(Saved entries)
####################
/-- ResetFinish establishes R34 to R37, whatever it starts from (R106). -/
theorem framed_resetFinish (h : s.mem.wf) : Framed (resetFinish s) := by
  have hz : ChannelsZeroAboveMark (resetFinish s) := fun i hi _ => chanAt_resetFinish s h i hi
  refine framed_of_tableEncoded (by simp) (headerInPlace_resetFinish h) hz fun b hb o ho => ?_
  rw [fbAt_resetFinish_block h hb ho, hz.encodeBlock_eq_skel hb (by simp)]

/-! ### What each kind of move keeps -/

@[simp] theorem chanAt_reencode (i : Nat) : chanAt (reencode s) i = chanAt s i := by simp [chanAt]

/-- The re-encode of R97 leaves every block the encoding of the table: those below the mark it rewrites, and those
above it are skeletons over zero channels (R36, R90). -/
theorem Framed.tableEncoded_reencode (h : Framed s) (hm : s.mem.wf) (hhwm : s.hwm.toNat ≤ 512) :
    TableEncoded (reencode s) := fun b hb o ho => by
  obtain ⟨hz, hskel⟩ := h.zeros
  have hread : fbAt (reencode s) (5 + 11 * b + o) = _ :=
    read_encodeBlocks_block hm (n := (s.hwm.toNat + 7) / 8) (b := b) (by omega) ho
  simp only [chanAt_reencode]
  by_cases hbn : b < (s.hwm.toNat + 7) / 8
  · rwa [if_pos hbn] at hread
  · have habove : s.hwm.toNat ≤ 8 * b := by omega
    rw [hread, if_neg hbn, ChannelsZeroAboveMark.encodeBlock_eq_skel hz hb habove]
    exact hskel b hb habove o ho

theorem Framed.headerInPlace_reencode (h : Framed s) (hm : s.mem.wf) (hhwm : s.hwm.toNat ≤ 512) :
    HeaderInPlace (reencode s) := fun o ho => by
  have hread : fbAt (reencode s) o = _ := read_encodeBlocks s.mem hm ((s.hwm.toNat + 7) / 8) (by omega) o
  rw [hread, if_neg (by omega)]
  exact h.header o ho

/-- Encoding a dirty table and marking it clean (step 2 of R97) keeps the frame complete. -/
theorem framed_clearDirty_reencode (h : Framed s) (hm : s.mem.wf) (hhwm : s.hwm.toNat ≤ 512) :
    Framed (clearDirty (reencode s)) :=
  framed_of_tableEncoded h.past_uninit (h.headerInPlace_reencode hm hhwm)
    (fun i hi hle => (chanAt_reencode i).trans (h.zeros.1 i hi hle)) (h.tableEncoded_reencode hm hhwm)

/-- Starting a transfer only reads the buffer. -/
theorem framed_sent (h : Framed s) : Framed (sent s) :=
  h.of_untouched rfl rfl rfl rfl rfl

/-- The mark after an accepted write, as a number (R81). -/
theorem raiseHwm_toNat {hwm : BitVec 10} {top : Nat} (hh : hwm.toNat ≤ 512) (ht : top ≤ 512) :
    (raiseHwm hwm top).toNat = max hwm.toNat top := by
  rw [raiseHwm, BitVec.toNat_ofNat, Nat.mod_eq_of_lt (by omega)]

/-- The state an accepted write of `data` from channel `start` on leaves (R81). -/
def written (s : State) (start : Nat) (data : List Byte) : State :=
  { s with mem := s.mem.writeRun .ch start data, hwm := raiseHwm s.hwm (start + data.length), dirty := true }

/-- `written` is what the body of `setChannels` answers for an accepted range. -/
theorem writeChannels_of_accepted {start : Nat} {data : List Byte} (h : start + data.length ≤ 512) :
    writeChannels start data.length data s = written s start data :=
  if_pos (decide_eq_true h)

theorem fbAt_written (hm : s.mem.wf) (start : Nat) (data : List Byte) (o : Nat) :
    fbAt (written s start data) o = fbAt s o :=
  (Memory.read_writeRun s.mem .ch .fb start o data hm).trans (if_neg (by simp))

/-- Channels past the end of a write keep their values. -/
theorem chanAt_written_of_le (hm : s.mem.wf) {start i : Nat} {data : List Byte} (hi : start + data.length ≤ i) :
    chanAt (written s start data) i = chanAt s i :=
  (Memory.read_writeRun s.mem .ch .ch start i data hm).trans (if_neg (by omega))

/-- A write raises the mark to its end, so above the new mark the table is as it was; the buffer is not touched, and
the table is dirty (R81). -/
theorem framed_written (h : Framed s) (hm : s.mem.wf) (hhwm : s.hwm.toNat ≤ 512) {start : Nat} {data : List Byte}
    (hd : start + data.length ≤ 512) : Framed (written s start data) := by
  have hmark : (written s start data).hwm.toNat = max s.hwm.toNat (start + data.length) :=
    raiseHwm_toNat hhwm hd
  have hfb : fbAt (written s start data) = fbAt s := funext (fbAt_written hm start data)
  obtain ⟨hz, hskel⟩ := h.zeros
  refine ⟨h.past_uninit, fun o ho => (fbAt_written hm start data o).trans (h.header o ho), ?_,
    ⟨fun i hi hle => ?_, fun b hb hle => ?_⟩, fun _ hclean => by cases hclean⟩
  · simpa only [BlocksEncoded, hfb] using h.blocks
  · rw [chanAt_written_of_le hm (by omega), hz i hi (by omega)]
  · simpa only [hfb] using hskel b hb (by omega)

/-- The end of a transfer touches the transport only (R122). -/
theorem framed_transportComplete (h : Framed s) : Framed (transportComplete s) := by
  rw [transportComplete_eq]
  exact h.of_untouched rfl rfl rfl rfl rfl

/-- Entering the wait leaves the buffer, and asks nothing of the clean one (R104, R37). -/
theorem framed_enterResetWait (h : Framed s) : Framed (enterResetWait s) :=
  ⟨by simp, h.header, h.blocks, h.zeros, fun hr => by cases hr⟩

/-- Every operation keeps the frame complete. -/
theorem Effect.keeps_framed {i : Instr} (he : Effect s i t) (hi : Inv s) (h : Framed s) : Framed t := by
  cases he with
  | raised i code info => exact h.of_untouched rfl rfl rfl rfl rfl
  | nothing i _ => exact h
  | wrote i start data hr hd _ => exact framed_written h hi.wf (hi.hwm_le hr.1) hd
  | answered index _ _ => exact h.of_untouched rfl rfl rfl rfl rfl
  | sentNew hr _ _ => exact framed_sent (framed_clearDirty_reencode h hi.wf (hi.hwm_le hr.1))
  | sentOld _ _ _ => exact framed_sent h
  | waits _ => exact framed_enterResetWait h
  | broughtUp hl _ => exact absurd hl h.past_uninit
####################
• [PROBLEM STATEMENT]:
Both the first line of the records above and the line containing "move keeps -/" are to be transcribed exactly, together with every line between them, and nothing else.

• [ANSWER BOX]:
/-- ResetFinish establishes R34 to R37, whatever it starts from (R106). -/
theorem framed_resetFinish (h : s.mem.wf) : Framed (resetFinish s) := by
  have hz : ChannelsZeroAboveMark (resetFinish s) := fun i hi _ => chanAt_resetFinish s h i hi
  refine framed_of_tableEncoded (by simp) (headerInPlace_resetFinish h) hz fun b hb o ho => ?_
  rw [fbAt_resetFinish_block h hb ho, hz.encodeBlock_eq_skel hb (by simp)]

/-! ### What each kind of move keeps -/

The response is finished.